Improving your Azure Machine Learning model
In this example we start with a sample experiment from the Microsoft Azure Machine Learning Gallery: Regression: Demand estimation. In this example there are four models built, and compared, based the newly created features. We will explore whether standard operations could improve these samples models, inspired by the e-book Data Science in the Cloud with Azure Machine Learning and R of Stephen Elston. We haven’t used the suggested new features that depend on prior info which wasn’t always complete, but created some other variables, that could be created based on the available dataset. Observing the sample, there are basically two areas where we see quick possibilities for improvement: data cleaning and transformation and evaluation of the results.
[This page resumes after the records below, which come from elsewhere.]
-- ==== Sys2Proof/Machine/Groups.lean ====
section
/-! DEFINITION. The life of a group and its team: EXIT and retirement of a group (R54), SPAWN and JOIN (R271, R273),
barriers (R274-R276), REGROUP (R151-R153, R277) and the end of a run at its limit (R22). -/

namespace Sys2Proof.Machine

open Sys2Proof

/-! ### Threads of a team -/

/-- The groups of a team that have not retired, by the model's number. -/
def State.teamGroups (s : State) (t : Team) : List (Nat × Group) :=
  t.groups.filterMap fun k => (s.groups.get? k).bind fun g => if g.ended then none else some (k, g)

/-- The logical threads of a team that have not exited (R275). -/
def State.liveThreads (s : State) (t : Team) : List Nat :=
  (s.teamGroups t).flatMap fun e => e.2.live.map fun i => ((e.2.lane i).thread).getD 0

/-- Lanes of a group go on after a wait: IDLE ends when the group had no lane to serve (R408). -/
def Group.rouse (g : Group) (now : Nat) (f : Group → Group) : Group :=
  let idle := !g.runOpen && g.wait.isNone && g.nextSets.isEmpty
  let g' := f g
  (if idle && !g'.nextSets.isEmpty then g'.idleOver now else g').syncSteep now

/-! ### EXIT and the retirement of a group (R54, R333, R408, R411) -/

/-- A group's seat and name become free. -/
def State.freeGroup (s : State) (k : Nat) : State :=
  match s.groups.get? k with
  | none => s
  | some g =>
    let s := if g.name = 0 then s else s.freeName g.name
    let s := s.setGroup (.grp k) { g with place := none, ended := true, wait := none, runOpen := false }
    match s.partOf (.grp k) with
    | some p => { s with agenda := s.agenda ++ [.schedule p] }
    | none => s

/-- The counters of a group at its retirement, as a record of kind 1 where RETIRE is set (R410, R411). -/
def State.retireRecord (s : State) (k : Nat) (g : Group) : State :=
  match s.partOf (.grp k) with
  | none => s
  | some p => if !(s.part p).oqRetire then s else
    s.record (.grp k) 1 ((g.lanes.filterMap (·.thread)).foldl min ((g.lanes.filterMap (·.thread)).headD 0))
      (g.stc.flatMap fun v => leBytes 4 v.toNat)

/-- A team whose last group has retired begins its own retirement (R230). -/
def State.teamDone (s : State) (t : Nat) : State :=
  match s.teams.get? t with
  | none => s
  | some v =>
    if v.phase == .resident && (s.teamGroups v).isEmpty then
      { s with teams := s.teams.set t { v with phase := .retiring 1 }, agenda := s.agenda ++ [.teamRetire t] }
    else s

/-- A group retires when none of its lanes remains (R54). -/
def State.retireGroup (s : State) (k : Nat) : State :=
  match s.groups.get? k with
  | none => s
  | some g =>
    if g.ended || !g.live.isEmpty then s else
    let g := (g.phase 7 s.now).settle
    let s := s.setGroup (.grp k) g
    ((s.retireRecord k g).freeGroup k).teamDone g.team

/-! ### Barriers (R274, R275) -/

/-- Whether the current phase has all its arrivals. -/
def Barrier.isOver (b : Barrier) (live : List Nat) : Bool :=
  if b.cnt = 0 then !live.isEmpty && live.all b.arrived.contains else decide (b.cnt ≤ b.arr)

/-- A phase completes: ARR is set to 0 and the phase advances; arrivals held over count in the next. -/
def Barrier.next (b : Barrier) : Barrier :=
  { b with arr := b.again.length, phase := b.phase + 1, arrived := b.again, again := [] }

/-- Completes phases that are over. -/
def Barrier.settle (live : List Nat) : Nat → Barrier → Barrier
  | 0, b => b
  | n + 1, b => if b.isOver live then Barrier.settle live n b.next else b

/-- A thread's arrival: the barrier after it, and what its lane waits for. -/
def Barrier.arrive (b : Barrier) (n thread : Nat) (arr : Bool) (live : List Nat) : Barrier × Option LaneMode :=
  if b.cnt = 0 ∧ b.arrived.contains thread then
    if arr then ({ b with again := sInsert b.again thread }, none) else (b, some (.barrierNext n b.phase))
  else
    (Barrier.settle live 2 { b with arr := b.arr + 1, arrived := sInsert b.arrived thread },
     if arr then none else some (.atBarrier n b.phase))

def State.setBarrier (s : State) (team n : Nat) (b : Barrier) : State :=
  match s.teams.get? team with
  | none => s
  | some t => { s with teams := s.teams.set team { t with barriers := t.barriers.set n b } }

/-- The lanes of a group that waited at a barrier: those whose phase has completed go on, and those held for the next
phase arrive in it. -/
def Group.barrierWake (g : Group) (n : Nat) (b : Barrier) (live : List Nat) : Group × Barrier :=
  (List.range g.lanes.length).foldl (fun (r : Group × Barrier) i =>
    let th := ((r.1.lane i).thread).getD 0
    let one := fun (m : LaneMode) (b : Barrier) => match m with
      | .atBarrier k p => if k = n ∧ p < b.phase then (LaneMode.running, b) else (m, b)
      | .barrierNext k p =>
        if k = n ∧ p < b.phase then
          let (b', w) := b.arrive n th false live
          (match w with
            | some (.atBarrier k' p') => if p' < b'.phase then (LaneMode.running, b') else (LaneMode.atBarrier k' p', b')
            | _ => (m, b))
        else (m, b)
      | _ => (m, b)
    let (m, b1) := one (r.1.lane i).mode r.2
    let g := r.1.modLane i fun l => { l with mode := m }
    match g.trapSave with
    | none => (g, b1)
    | some v => match v.seats[i]? with
      | some q => if q.inH then
          let (m', b2) := one q.mode b1
          ({ g with trapSave := some { v with seats := v.seats.set i { q with mode := m' } } }, b2)
        else (g, b1)
      | none => (g, b1)) (g, b)

/-- BARRIER_PHASE: a phase that is over completes, and its waiting lanes go on; each group's departure is an acquire at
.team (R254, R275). -/
def State.barrierSettle (s : State) (team n : Nat) : State :=
  match s.teams.get? team with
  | none => s
  | some t =>
    match t.barriers[n]? with
    | none => s
    | some b =>
      let live := s.liveThreads t
      let s := s.setBarrier team n (Barrier.settle live 2 b)
      -- twice: arrivals held over for the next phase may complete it for lanes looked at before
      [0, 1].foldl (fun (s : State) _ => (s.teamGroups t).foldl (fun (s : State) e =>
        match s.groups.get? e.1, (s.teams.get? team).bind fun t => t.barriers[n]? with
        | some g, some b =>
          let (g', b') := g.barrierWake n b live
          if g' = g then s else
          let moved := (List.range g.lanes.length).filter fun i => (g.lane i).mode != (g'.lane i).mode
          let s := (s.setBarrier team n b').setGroup (.grp e.1) (g.rouse s.now fun _ => g'.settlePaths moved)
          s.acquire (.grp e.1) 2
        | _, _ => s) s) s

def execBarrierPhase (team n : Nat) (s : State) : Result := .next (s.barrierSettle team n)

/-- Barriers that an exit may complete: those with CNT 0 whose every live thread has arrived. -/
def State.barriersOver (s : State) (team : Nat) : List Instr :=
  match s.teams.get? team with
  | none => []
  | some t => (List.range t.barriers.length).filterMap fun n =>
      (t.barriers[n]?).bind fun b => if b.cnt = 0 && b.isOver (s.liveThreads t) then some (.barrierPhase team n) else none

/-! ### The REGROUP meeting (R151, R277) -/

def Lane.atMeet (l : Lane) : Bool := match l.mode with | .atMeeting _ => true | _ => false
def Lane.inBar (l : Lane) : Bool := match l.mode with | .atBarrier _ _ | .barrierNext _ _ => true | _ => false

/-- How the meeting of a team stands: complete, failed (R277), or neither. -/
def State.meeting (s : State) (t : Team) : Option Bool :=
  let ls := (s.teamGroups t).flatMap fun e => e.2.live.map fun i => e.2.lane i
  if ls.isEmpty || !(ls.any Lane.atMeet) then none
  else if ls.all Lane.atMeet then some true
  else if ls.all fun l => l.atMeet || l.inBar then some false
  else none

def State.meetingDue (s : State) (team : Nat) : List Instr :=
  match s.teams.get? team with
  | none => []
  | some t => if (s.meeting t).isSome then [.regroupMeeting team] else []

/-- What the exit of lanes brings about for their team. -/
def State.afterExit (s : State) (k : Nat) (team : Nat) : State :=
  let s := s.retireGroup k
  { s with agenda := s.agenda ++ s.barriersOver team ++ s.meetingDue team }

/-- EXIT: the active lanes leave for good; what they have in flight is not cancelled (R54). -/
def execExit (h : Hdr) (s : State) : Result :=
  coreOp s (fun _ => []) fun s x =>
    let s := { s with reqs := s.reqs.map fun (e : Nat × Req) =>
      (e.1, if e.2.who == x.who then { e.2 with dest := if x.c.seats.contains e.2.seat then none else e.2.dest,
                                                latch := e.2.latch.filter fun p => !x.c.seats.contains p.1 } else e.2) }
    let g := x.g.leaveEntries x.c.seats
    let g := g.modLanes x.c.seats fun _ l => { l with mode := LaneMode.exited }
    let s := s.done x { g with holds := g.holds.filter fun q => !x.c.seats.contains q.2 } (h.b || true)
    match x.who with
    | .grp k => s.afterExit k x.g.team
    | .ctl _ => s

/-! ### BAR and BARCFG -/

/-- INDEX_BOUND for a barrier the team does not hold (R274). -/
def State.withBarrier (s : State) (x : Ctx) (n : Nat) (f : Team → Barrier → State) : State :=
  match s.teamOf x.g with
  | none => s.illegal x
  | some t => match t.barriers[n]? with
    | none => s.fault x .indexBound x.c.seats (BitVec.ofNat 64 n)
    | some b => f t b

/-- BAR: each active lane arrives, in logical lane order, once the group's matrix work has completed and its accesses are
performed (R210, R254, R275). -/
def execBar (h : Hdr) (arr : Bool) (g : BitVec 7) (s : State) : Result :=
  coreOp s (fun _ => []) fun s x =>
    s.withBarrier x g.toNat fun t b =>
      if s.matrixPending x.who then s.leave x x.g .bar else
      s.release x
        (let live := s.liveThreads t
         let r := (x.g.byLogical x.c.seats).foldl (fun (r : Barrier × Group) i =>
           let (b, w) := r.1.arrive g.toNat ((x.g.lane i).thread.getD 0) arr live
           (b, match w with
             | some m => r.2.modLane i fun l => { l with mode := m }
             | none => r.2)) (b, x.advance x.g)
         let s := s.modGroup x.who fun _ => r.2
         let s := (s.setBarrier x.g.team g.toNat r.1).barrierSettle x.g.team g.toNat
         let s := s.done x ((s.group? x.who).getD r.2) h.b
         { s with agenda := s.agenda ++ s.meetingDue x.g.team })

/-- BARCFG: the count applies to the current phase (R276). -/
def execBarcfg (h : Hdr) (k : BitVec 4) (g : BitVec 7) (s : State) : Result :=
  coreOp s (fun _ => [sOpd k .w32]) fun s x =>
    s.withBarrier x g.toNat fun t b =>
      let c := (x.sreg k).toNat
      if t.threads < c then s.fault x .indexBound x.c.seats (BitVec.ofNat 64 c)
      else
        let s := s.setBarrier x.g.team g.toNat { b with cnt := c }
        { s with agenda := s.agenda ++ [Instr.barrierPhase x.g.team g.toNat] }.retire x h x.g

/-! ### REGROUP -/

/-- REGROUP: each active lane comes to the meeting with its target; loads it has outstanding complete first. A lane whose
meeting has failed traps here (R151, R277). -/
def execRegroup (h : Hdr) (g : BitVec 7) (s : State) : Result :=
  coreOp s (fun _ => [opd g .w64]) (lanes := fun x => x.c.seats) fun s x =>
    let failed := x.c.seats.filter fun i => (x.g.lane i).meetFault.isSome
    match failed with
    | i :: _ =>
      let why := ((x.g.lane i).meetFault).getD .illegal
      let ls := failed.filter fun j => (x.g.lane j).meetFault == some why
      let x := x.put (x.g.modLanes ls fun _ l => { l with meetFault := none })
      (s.setGroup x.who x.g).fault x why ls (if why == .window then BitVec.ofNat 64 x.wb else 1)
    | [] =>
      let t := fun i => x.src64 i g
      let bad := x.c.seats.filter fun i => (t i).toNat % 4 != 0
      if !bad.isEmpty then s.fault x .misaligned bad (t (lowSeat bad))
      else if s.reqs.any fun r => r.2.who == x.who && ((x.c.seats.contains r.2.seat && r.2.dest.isSome) || r.2.latch.any fun p => x.c.seats.contains p.1) then s.stall x 2
      else
        let v := (x.g.leaveEntries x.c.seats).modLanes x.c.seats fun i l => { l with mode := LaneMode.atMeeting (t i) }
        let s := s.done x v h.b
        { s with agenda := s.agenda ++ s.meetingDue x.g.team }

/-- A thread at the meeting, with its target, its lane and the registers held in it. -/
structure Meeter where
  target : Dword
  thread : Nat
  lane   : Lane
  holds  : List Nat

/-- Orders threads by target address, then by logical thread index (R152). -/
def meetInsert (m : Meeter) : List Meeter → List Meeter
  | [] => [m]
  | n :: l =>
    if m.target.toNat < n.target.toNat ∨ (m.target = n.target ∧ m.thread < n.thread) then m :: n :: l else n :: meetInsert m l

def Group.meeters (g : Group) : List Meeter :=
  g.live.map fun i =>
    let l := g.lane i
    ⟨match l.mode with | .atMeeting t => t | _ => l.pc, l.thread.getD 0, l,
     (g.holds.filter fun q => q.2 = i ∧ q.1 < 0x10000).map (·.1)⟩

/-- A lane as it starts after the repack: at its target, latches cleared, loop buffer empty. -/
def Meeter.arrive (m : Meeter) : Lane := { m.lane.clearRun with pc := m.target, mode := LaneMode.running, loopBuf := none, held := false, replays := false, woke := false }

/-- A group after the repack with the threads it receives. -/
def Group.repack (g : Group) (ms : List Meeter) (now : Nat) : Group :=
  let g : Group := { g with
    lanes := (List.range g.lanes.length).map fun i => (ms[i]?).elim (Lane.fresh none 0 0) Meeter.arrive,
    holds := g.holds.filter (fun q => decide (0x10000 ≤ q.1)) ++
      (ms.zipIdx.flatMap fun p => p.1.holds.map fun r => (r, p.2)),
    rstack := [], bcast := none, holder := [], issueQ := [], snap := none, endPending := false, runOpen := false, served := [],
    steep := 0, steepAt := none, readySince := now }
  g.syncSteep now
Data cleaning and transformation
What kind of data are you dealing with? In this case it’s rental bike information over time. When dealing with time series, you might want to detrend your dependent variable (amount of rented bikes). You can also check for multicollinearity (see chapter 6: Econometrics): a very high correlation could cause problems for some types of predictive models. But please remember that correlation doesn’t mean causation! Standardizing your numeric features if they don’t have the same scale can also improve your results. Finally, check for outliers.
Evaluation of the results
If you check the results from the Evaluate Model box, the coefficients of determination are not that different, but please also check the errors:
The information you don’t get from this step, is an overview of your predicted values regarding the original amounts. This can be realized with an R script. In this case, as we have information of bike renting per hour, it is recommended to check your results per hour as well. Here you can see where the models differ:
As you can observe, the original models have quite some peaks. Although we have to avoid overfitting, it seems that simple adjustments can give better results.